No additional cash or equity incentives for Mr. Chapman are currently contemplated by the Board prior to 2027.
Terms of the Chapman PSU Award
The Chapman PSU Award provides Mr. Chapman with an opportunity to earn 119,588 shares of Company common stock based on target performance aggregated between the Grant Date and December 31, 2026 (the “Performance Period”) with respect to certain technical and financial goals, each of which represent 50% of the target PSU opportunity, and a stock price hurdle requirement. If the Company’s 60-trading day average closing price per share of common stock does not equal or exceed a pre-defined share price at the end of the Performance Period, the maximum PSU opportunity shall be limited to target (100%) performance.
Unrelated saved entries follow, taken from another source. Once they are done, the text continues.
-- ==== Sys2Proof/Laws/Ops.lean ====
section
/-! SUPPORT. What each shared operation can do, said once: performing a command, reading a cell, reading and rewriting a
bank; that every command answers a next state and what no command changes; and the cases of a step. -/

namespace Sys2Proof.Laws

open Sys2Proof.Machine

/-! ## Performing a command -/

/-- A command either ends with the error of its checks, or completes its rule. -/
theorem perform_cases {c : Option ErrCode} {f : State → State} {s t : State} (h : perform c f s = .next t) :
    (∃ e, c = some e ∧ t = raiseError e s) ∨ (c = none ∧ t = complete (f s)) := by
  cases c with
  | none => exact .inr ⟨rfl, by simpa [perform] using h.symm⟩
  | some e => exact .inl ⟨e, rfl, by simpa [perform] using h.symm⟩

@[simp] theorem perform_none (f : State → State) (s : State) : perform none f s = .next (complete (f s)) := rfl

@[simp] theorem perform_some (e : ErrCode) (f : State → State) (s : State) :
    perform (some e) f s = .next (raiseError e s) := rfl

/-- The checks of a format C command pass exactly in range (60_exceptions.md R182). -/
theorem cellError_eq_none {b : Build} {d x y : Nat} :
    cellError b d x y = none ↔ d < b.nbanks ∧ x < b.n ∧ y < b.n := by
  unfold cellError
  by_cases h1 : b.nbanks ≤ d
  · simp [h1]
  · by_cases h2 : b.n ≤ x ∨ b.n ≤ y
    · simp only [h1, h2, if_true, if_false]; constructor
      · simp
      · omega
    · simp only [h1, h2, if_false]; constructor
      · intro _; omega
      · simp

/-- The check of a format G command passes exactly in range (60_exceptions.md R182). -/
theorem gridError_eq_none {b : Build} {d : Nat} : gridError b d = none ↔ d < b.nbanks := by
  unfold gridError; split <;> simp <;> omega

/-- The check of COPY passes exactly in range (60_exceptions.md R182). -/
theorem copyError_eq_none {b : Build} {d s : Nat} : copyError b d s = none ↔ d < b.nbanks ∧ s < b.nbanks := by
  unfold copyError; split <;> simp <;> omega

/-! ## Cells -/

/-- A flat index is inside the bank (00_scope.md R23). -/
theorem flatIdx_lt {b : Build} {x y : Nat} (hx : x < b.n) (hy : y < b.n) : flatIdx b x y < b.cells := by
  unfold flatIdx Build.cells
  calc y * b.n + x < y * b.n + b.n := by omega
    _ = (y + 1) * b.n := by rw [Nat.succ_mul]
    _ ≤ b.n * b.n := Nat.mul_le_mul_right _ hy

/-- A bank of a legal build fits its place in the grid store (00_scope.md R23). -/
theorem cells_le {b : Build} (h : b.wf = true) : b.cells ≤ bankStride := by
  have hl : b.log2n ≤ 15 := by
    simp only [Build.wf, Bool.and_eq_true, decide_eq_true_eq] at h; exact h.1.1.1
  have hn : b.n ≤ 2 ^ 15 := Nat.pow_le_pow_right (by decide) hl
  calc b.n * b.n ≤ 2 ^ 15 * 2 ^ 15 := Nat.mul_le_mul hn hn
    _ = bankStride := by decide

theorem cellAddr_add (d i : Nat) : cellAddr d 0 + i = cellAddr d i := by simp [cellAddr]

/-- The bank of an address. -/
theorem cellAddr_div {d i : Nat} (h : i < bankStride) : cellAddr d i / bankStride = d := by
  unfold cellAddr bankStride at *; omega

/-- The flat index of an address. -/
theorem cellAddr_mod {d i : Nat} (h : i < bankStride) : cellAddr d i % bankStride = i := by
  unfold cellAddr bankStride at *; omega

theorem cellBits_written {s : State} {a : Nat} {v : Cx} (h : gridRead s.grid a = some v) : cellBits s a = v := by
  simp [cellBits, h]

theorem cellWritten_written {s : State} {a : Nat} {v : Cx} (h : gridRead s.grid a = some v) :
    cellWritten s a = true := by
  simp [cellWritten, h]

/-- Reading a written cell: its bits are used and nothing is recorded (10_state.md R45). -/
theorem readCellInto_written {a : Nat} {f : Cx → State → State} {s : State} {v : Cx}
    (h : gridRead s.grid a = some v) : readCellInto a f s = f v s := by
  simp [readCellInto, cellBits_written h, cellWritten_written h]

/-- Reading an unwritten cell: free bits are used, and it is recorded (10_state.md R45). -/
theorem readCellInto_unwritten {a : Nat} {f : Cx → State → State} {s : State}
    (h : gridRead s.grid a = none) : readCellInto a f s = uninitRead (f (freeCell s.freeCtr a) s) := by
  simp [readCellInto, cellBits, cellWritten, h]

/-! ## Banks -/

/-- The bits of a written bank, in ascending flat index. -/
theorem bankBits_written {s : State} {d : Nat} {v : Nat → Cx}
    (h : ∀ i, i < s.build.cells → gridRead s.grid (cellAddr d i) = some (v i)) :
    bankBits s d = (List.range s.build.cells).map v :=
  List.map_congr_left fun i hi => cellBits_written (h i (by simpa using hi))

/-- A bank is written when all its cells are. -/
theorem bankWritten_written {s : State} {d : Nat} {v : Nat → Cx}
    (h : ∀ i, i < s.build.cells → gridRead s.grid (cellAddr d i) = some (v i)) : bankWritten s d = true := by
  simp only [bankWritten, List.all_eq_true, List.mem_range]
  exact fun i hi => cellWritten_written (h i hi)

/-- A bank with an unwritten cell is not written. -/
theorem bankWritten_unwritten {s : State} {d i : Nat} (hi : i < s.build.cells)
    (h : gridRead s.grid (cellAddr d i) = none) : bankWritten s d = false := by
  rw [bankWritten, List.all_eq_false]
  exact ⟨i, by simpa using hi, by simp [cellWritten, h]⟩

@[simp] theorem bankBits_length (s : State) (d : Nat) : (bankBits s d).length = s.build.cells := by simp [bankBits]

/-- Rewriting a bank either records an unwritten read and writes no cell, or writes the whole bank. -/
theorem rewriteBank_cases (d src : Nat) (f : List Cx → List Cx) (s : State) :
    (bankWritten s src = false ∧ rewriteBank d src f s = uninitRead s) ∨
    (bankWritten s src = true ∧ rewriteBank d src f s = writeBank s d (f (bankBits s src))) := by
  cases h : bankWritten s src
  · exact .inl ⟨rfl, by simp [rewriteBank, h]⟩
  · exact .inr ⟨rfl, by simp [rewriteBank, h]⟩

/-- Rewriting from a written bank. -/
theorem rewriteBank_written {d src : Nat} {f : List Cx → List Cx} {s : State} {v : Nat → Cx}
    (h : ∀ i, i < s.build.cells → gridRead s.grid (cellAddr src i) = some (v i)) :
    rewriteBank d src f s = writeBank s d (f ((List.range s.build.cells).map v)) := by
  simp [rewriteBank, bankWritten_written h, bankBits_written h]

/-- The cells of a bank after it is written. -/
theorem writeBank_inside {s : State} {d i : Nat} {vs : List Cx} (h : i < vs.length) :
    gridRead (writeBank s d vs).grid (cellAddr d i) = vs[i]? := by
  rw [writeBank_grid, ← cellAddr_add d i, gridRead_gridWriteFrom_inside _ _ _ _ h]

/-- Every other cell after a bank is written. -/
theorem writeBank_outside {s : State} {d a : Nat} {vs : List Cx}
    (h : a < cellAddr d 0 ∨ cellAddr d vs.length ≤ a) : gridRead (writeBank s d vs).grid a = gridRead s.grid a := by
  rw [writeBank_grid, gridRead_gridWriteFrom_outside _ _ _ _ (by rwa [cellAddr_add])]

@[simp] theorem scaleCells_length (f : F64) (vs : List Cx) : (scaleCells f vs).length = vs.length := by
  simp [scaleCells]

/-! ## Every command -/

/-- What no command changes, whatever its end: every register and input the host owns, and the build. -/
def Kept (s t : State) : Prop :=
  t.build = s.build ∧ t.cmd = s.cmd ∧ t.opa = s.opa ∧ t.opb = s.opb ∧ t.renormEps = s.renormEps ∧ t.irqEn = s.irqEn ∧
    t.latOpa = s.latOpa ∧ t.latOpb = s.latOpb ∧ t.latEps = s.latEps ∧ t.resetPin = s.resetPin ∧ t.events = s.events ∧
    t.resp = s.resp

theorem kept_raiseError (e : ErrCode) (s : State) : Kept s (raiseError e s) := by simp [Kept]

theorem kept_readCellInto {a : Nat} {f : Cx → State → State} {s : State} (h : ∀ v, Kept s (f v s)) :
    Kept s (readCellInto a f s) := by
  simpa [Kept, readCellInto] using h (cellBits s a)

theorem kept_rewriteBank (d src : Nat) (f : List Cx → List Cx) (s : State) : Kept s (rewriteBank d src f s) := by
  rcases rewriteBank_cases d src f s with ⟨-, h⟩ | ⟨-, h⟩ <;> simp [h, Kept]

theorem kept_renormBank (d : Nat) (s : State) : Kept s (renormBank d s) := by
  unfold renormBank
  simp only
  split
  · simp [Kept]
  · simpa [Kept] using kept_rewriteBank d d _ (setRes0 (sumSquares (bankBits s d)) s)

theorem kept_perform {c : Option ErrCode} {f : State → State} {s t : State} (h : perform c f s = .next t)
    (hf : Kept s (f s)) : Kept s t := by
  rcases perform_cases h with ⟨e, -, rfl⟩ | ⟨-, rfl⟩
  · exact kept_raiseError e s
  · simpa [Kept] using hf

/-- Every command answers a next state. -/
theorem exec_answers (i : Instr) (s : State) : ∃ t, exec i s = .next t := by
  have h : ∀ (c : Option ErrCode) (f : State → State), ∃ t, perform c f s = .next t := by
    intro c f; cases c <;> exact ⟨_, rfl⟩
  cases i <;> simp only [exec, execGet, execSet, execMag2, execMag, execPhase, execZeroCell, execScale, execCopy, execSumsq, execRenorm,
    execFftFwd, execFftInv] <;> exact h _ _

/-- No command changes what the host owns (30_encoding.md R97, 60_exceptions.md R181). -/
theorem exec_kept {i : Instr} {s t : State} (h : exec i s = .next t) : Kept s t := by
  cases i <;> simp only [exec, execGet, execSet, execMag2, execMag, execPhase, execZeroCell, execScale, execCopy, execSumsq, execRenorm,
    execFftFwd, execFftInv] at h
  case get d x y => exact kept_perform h (kept_readCellInto fun v => by simp [Kept])
  case set d x y => exact kept_perform h (by simp [Kept])
  case mag2 d x y => exact kept_perform h (kept_readCellInto fun v => by simp [Kept])
  case mag d x y => exact kept_perform h (kept_readCellInto fun v => by simp [Kept])
  case phase d x y => exact kept_perform h (kept_readCellInto fun v => by simp [Kept])
  case zeroCell d x y => exact kept_perform h (by simp [Kept])
  case scale d => exact kept_perform h (kept_rewriteBank _ _ _ _)
  case copy d src => exact kept_perform h (kept_rewriteBank _ _ _ _)
  case sumsq d => exact kept_perform h (by simp [Kept])
  case renorm d => exact kept_perform h (kept_renormBank _ _)
  case fftFwd d => exact kept_perform h (by simpa [Kept] using kept_rewriteBank d d (fft2dFwd s.build.log2n) s)
  case fftInv d => exact kept_perform h (by simpa [Kept] using kept_rewriteBank d d (fft2dInv s.build.log2n) s)

/-! ## The host's side -/

@[simp] theorem abortPending_build (s : State) : (abortPending s).build = s.build := by
  unfold abortPending; split <;> [split <;> simp; rfl]

@[simp] theorem abortPending_faultlog (s : State) : (abortPending s).faultlog = s.faultlog := by
  unfold abortPending; split <;> [split <;> simp; rfl]

@[simp] theorem abortPending_events (s : State) : (abortPending s).events = s.events := by
  unfold abortPending; split <;> [split <;> simp; rfl]

@[simp] theorem abortPending_resetPin (s : State) : (abortPending s).resetPin = s.resetPin := by
  unfold abortPending; split <;> [split <;> simp; rfl]

/-- With no command pending there is nothing to abort. -/
theorem abortPending_idle {s : State} (h : s.status.busy = false) : abortPending s = s := by simp [abortPending, h]

/-- The address of a register of the map is its offset in the register space (20_memory.md R77). -/
theorem offsetOf_reg (b : Build) (r : Reg) : offsetOf b (b.base + BitVec.ofNat 64 r.offset) = some r.offset := by
  have h : b.base + BitVec.ofNat 64 r.offset - b.base = BitVec.ofNat 64 r.offset := by
    rw [BitVec.add_comm, BitVec.add_sub_cancel]
  unfold offsetOf
  rw [h]
  cases r <;> rfl

theorem regAt_offset (r : Reg) : regAt r.offset = some r := by cases r <;> rfl

theorem legalAccess_reg (r : Reg) : legalAccess r.offset 8 = true := by cases r <;> rfl

@[simp] theorem bytesOfNat_length (k v : Nat) : (bytesOfNat k v).length = k := by
  induction k generalizing v with
  | zero => rfl
  | succ k ih => simp [bytesOfNat, ih]

/-- The bytes of a number give it back, up to the bytes taken (20_memory.md R73). -/
theorem natOfBytes_bytesOfNat (k v : Nat) : natOfBytes (bytesOfNat k v) = v % 2 ^ (8 * k) := by
  induction k generalizing v with
  | zero => simp [bytesOfNat, natOfBytes, Nat.mod_one]
  | succ k ih =>
    simp only [bytesOfNat, natOfBytes, ih, BitVec.toNat_ofNat]
    rw [Nat.mul_succ, Nat.add_comm (8 * k) 8, Nat.pow_add, Nat.mod_mul]

/-- `WR <REG>, v` (30_encoding.md R102) writes `v` to that register. -/
theorem hostWrite_reg {s : State} (b : Build) (hb : b = s.build) (r : Reg) (v : Word) (hp : s.resetPin = false) :
    hostWrite (b.base + BitVec.ofNat 64 r.offset) (bytesOfNat 8 v.toNat) s = { writeReg s v r with resp := .done } := by
  subst b
  have hv : BitVec.ofNat 64 (natOfBytes (bytesOfNat 8 v.toNat)) = v := by
    rw [natOfBytes_bytesOfNat]
    apply BitVec.eq_of_toNat_eq
    rw [BitVec.toNat_ofNat]
    have := v.isLt
    omega
  simp [hostWrite, offsetOf_reg, hp, legalAccess_reg, writeOffset, regAt_offset, hv]

/-! ## The step -/

/-- What a step is: the next event, or with none left the engine's turn, of a legal configuration (10_state.md R30). -/
theorem step_cases {s t : State} (h : step s = .next t) :
    s.build.wf = true ∧
      ((s.events = [] ∧ engineStep s = .next t) ∨
        ∃ e es, s.events = e :: es ∧ eventStep e { s with events := es } = .next t) := by
  unfold step nextTurn at h
  split at h
  · refine ⟨‹_›, ?_⟩
    split at h
    · exact .inl ⟨‹_›, h⟩
    · exact .inr ⟨_, _, ‹_›, h⟩
  · cases h

/-- What the engine's turn is: nothing, the error of a word that does not decode, or the decoded command
(30_encoding.md R97). -/
theorem engineStep_cases {s t : State} (h : engineStep s = .next t) :
    ((s.resetPin = true ∨ s.status.busy = false) ∧ t = s) ∨
      (s.resetPin = false ∧ s.status.busy = true ∧
        ((∃ e, decode s.cmd = .error e ∧ t = raiseError (decodeErrCode e) s) ∨
          ∃ i, decode s.cmd = .ok i ∧ exec i s = .next t)) := by
  unfold engineStep at h
  split at h
  · rename_i hg
    exact .inl ⟨by simpa using hg, by simpa using h.symm⟩
  · rename_i hg
    refine .inr ⟨?_, ?_, ?_⟩
    · cases hp : s.resetPin
      · rfl
      · exact absurd (by simp [hp]) hg
    · cases hb : s.status.busy
      · exact absurd (by simp [hb]) hg
      · rfl
    · split at h
      · exact .inr ⟨_, ‹_›, h⟩
      · exact .inl ⟨_, ‹_›, by simpa using h.symm⟩

/-- A pending command that decodes is what the engine's turn performs (30_encoding.md R97). -/
theorem engineStep_decoded {s : State} {i : Instr} (hp : s.resetPin = false) (hb : s.status.busy = true)
    (hd : decode s.cmd = .ok i) : engineStep s = exec i s := by
  simp [engineStep, hp, hb, hd]

end Sys2Proof.Laws
end

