theorem witness_StatusWriteClearsOnes : State.reset.build.wf = true ∧ State.reset.resetPin = false := by decide

theorem witness_OperandRegistersReadBack : ready.build.wf = true ∧ ready.resetPin = false := by decide

theorem witness_IrqEnKeepsFourBits : State.reset.build.wf = true ∧ State.reset.resetPin = false := by decide

theorem witness_HardwiredRegisters :
    State.reset.build.wf = true ∧ (State.resetOf { log2n := 15, nbanks := 16, base := 0 }).build.wf = true := by decide

/-- Boundary offsets of the reserved range, and a CTRL value with bit 0 clear. -/
theorem witness_ReservedReadZeroIgnoreWrites :
    (0x58 ≤ 0xF8 ∧ 0x58 % 8 = 0) ∧ (0xF8 % 8 = 0 ∧ 0x58 ≤ 0xF8) ∧ (0x2 : Word).getLsbD 0 = false := by decide

theorem witness_IllegalAccessIsBusError :
    (State.reset.build.wf = true ∧ State.reset.resetPin = false) ∧
      (offsetOf State.reset.build 0x18 = some 0x18 ∧ ¬ (4 = 8 ∧ 0x18 % 8 = 0)) ∧
      (offsetOf State.reset.build 0x1C = some 0x1C ∧ ¬ (8 = 8 ∧ 0x1C % 8 = 0)) ∧ offsetOf State.reset.build 0xFF = some 0xFF := by
  decide

theorem witness_BusIsLittleEndian :
    ready.build.wf = true ∧ ready.resetPin = false ∧ offsetOf ready.build 0x1028 = some 0x28 ∧ 0x28 % 8 = 0 ∧
      (List.replicate 8 (0xA5 : Byte)).length = 8 ∧
      (0xFFF : BitVec 64).toNat < ready.build.base.toNat ∧ ready.build.base.toNat + 256 ≤ (0x1100 : BitVec 64).toNat ∧
      (0xFF < 256 ∧ (0x10FF : BitVec 64).toNat = ready.build.base.toNat + 0xFF) := by decide

theorem witness_written_cell :
    0 < ready.build.nbanks ∧ 1 < ready.build.n ∧
      gridRead ready.grid (cellAddr 0 (1 * ready.build.n + 1)) = some ⟨0x4008000000000000, 0⟩ := by decide +kernel

/-- The hypotheses of GetReturnsCell and MagnitudeAndPhaseResults are the same. -/
theorem witness_GetReturnsCell :
    0 < ready.build.nbanks ∧ 0 < ready.build.n ∧
      gridRead ready.grid (cellAddr 0 (0 * ready.build.n + 0)) = some ⟨0, 0⟩ := by decide +kernel

theorem witness_MagnitudeAndPhaseResults :
    0 < ready.build.nbanks ∧ 1 < ready.build.n ∧
      gridRead ready.grid (cellAddr 0 (0 * ready.build.n + 1)) = some ⟨0x3FF0000000000000, 0⟩ := by decide +kernel

theorem witness_SetStoresLatches : 3 < ready.build.nbanks ∧ 1 < ready.build.n ∧ 0 < ready.build.n := by decide

theorem witness_ZeroCellStoresZero : 0 < ready.build.nbanks ∧ 0 < ready.build.n ∧ 1 < ready.build.n := by decide

theorem witness_UnwrittenCellIsLogged :
    1 < ready.build.nbanks ∧ 1 < ready.build.n ∧ gridRead ready.grid (cellOperand ready.build 1 1 0) = none := by
  decide +kernel

theorem witness_CellCommandsFrame :
    (nextOf (exec (.set 0 1 1) ready)).isSome = true ∧ (nextOf (exec (.get 9 0 0) ready)).isSome = true := by
  decide +kernel

/-- A bank all of whose cells are written: for SCALE, COPY, SUMSQ and the transforms. -/
theorem witness_written_bank :
    ready.build.wf = true ∧ 0 < ready.build.nbanks ∧
      ∀ i, i < ready.build.cells → gridRead ready.grid (cellAddr 0 i) = some (readyCell i) := by decide +kernel

theorem witness_ScaleMultipliesEveryCell :
    0 < ready.build.nbanks ∧ ∀ i, i < ready.build.cells → gridRead ready.grid (cellAddr 0 i) = some (readyCell i) :=
  witness_written_bank.2

theorem witness_CopyCopiesEveryCell :
    3 < ready.build.nbanks ∧ 0 < ready.build.nbanks ∧
      ∀ i, i < ready.build.cells → gridRead ready.grid (cellAddr 0 i) = some (readyCell i) :=
  ⟨by decide, witness_written_bank.2⟩

theorem witness_SumsqAccumulatesInOrder :
    0 < ready.build.nbanks ∧ ∀ i, i < ready.build.cells → gridRead ready.grid (cellAddr 0 i) = some (readyCell i) :=
  witness_written_bank.2

theorem witness_TransformsReplaceBank :
    ready.build.wf = true ∧ 0 < ready.build.nbanks ∧
      ∀ i, i < ready.build.cells → gridRead ready.grid (cellAddr 0 i) = some (readyCell i) := witness_written_bank

theorem witness_RenormScalesBank :
    (∀ i, i < ready.build.cells → gridRead ready.grid (cellAddr 0 i) = some (readyCell i)) ∧
      flt (fsqrt (sumSquares ((List.range ready.build.cells).map readyCell))) ready.latEps = false := by decide +kernel

/-- `ready` with a threshold above the root of its bank's sum. -/
def guarded : State := { ready with latEps := 0x4024000000000000 }

theorem witness_RenormGuardWarns :
    (∀ i, i < guarded.build.cells → gridRead guarded.grid (cellAddr 0 i) = some (readyCell i)) ∧
      flt (fsqrt (sumSquares ((List.range guarded.build.cells).map readyCell))) guarded.latEps = true := by decide +kernel

theorem witness_UnwrittenBankIsNotRewritten :
    0 < ready.build.nbanks ∧ 1 < ready.build.nbanks ∧ 3 < ready.build.cells ∧
      gridRead ready.grid (cellAddr 1 3) = none := by decide +kernel

theorem witness_OtherBanksUntouched :
    ready.build.wf = true ∧ (nextOf (exec (.copy 1 0) ready)).isSome = true ∧ ∀ src, Instr.copy 1 0 ≠ .copy 2 src := by
  refine ⟨by decide, by decide +kernel, fun src => by simp⟩

theorem witness_PrimitivesRoundToNearestEven :
    (isFinite 0x0000000000000001 = true ∧ isFinite 0x7FEFFFFFFFFFFFFF = true ∧ isZero 0x0000000000000001 = false) ∧
      isFinite (fsub 0xFFEFFFFFFFFFFFFF 0x7FEFFFFFFFFFFFFF) = false ∧
      (isFinite (fmul 0x8000000000000001 0x3FE0000000000000) = true ∧
        sunits 0x8000000000000001 * sunits 0x3FE0000000000000 ≠ 0) := by decide +kernel

theorem witness_SquareRootRoundsToNearest :
    isFinite 0x4000000000000000 = true ∧ isNeg 0x4000000000000000 = false := by decide +kernel

theorem witness_ArithmeticNaNsAreCanonical :
    isNaN 0xFFF0000000000001 = true ∧ isNaN (fadd 0x3FF0000000000000 0xFFF0000000000001) = true ∧
      isNaN (fsqrt 0xBFF0000000000000) = true := by decide +kernel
Achievement could range from 0% to 300% (358,764 shares) of the target number of PSUs offered to Mr. Chapman. Each PSU granted represents the right to receive one share of common stock based on target performance, but the ultimate number of shares of common stock earned with respect to Mr. Chapman’s PSU Award will be determined as of the completion of the Performance Period. The Performance Period will end on December 31, 2026, unless the maximum performance goals are achieved before December 31, 2025, which would accelerate the Performance Period end date to December 31, 2025. There will be no other progress performance vesting during the Performance Period.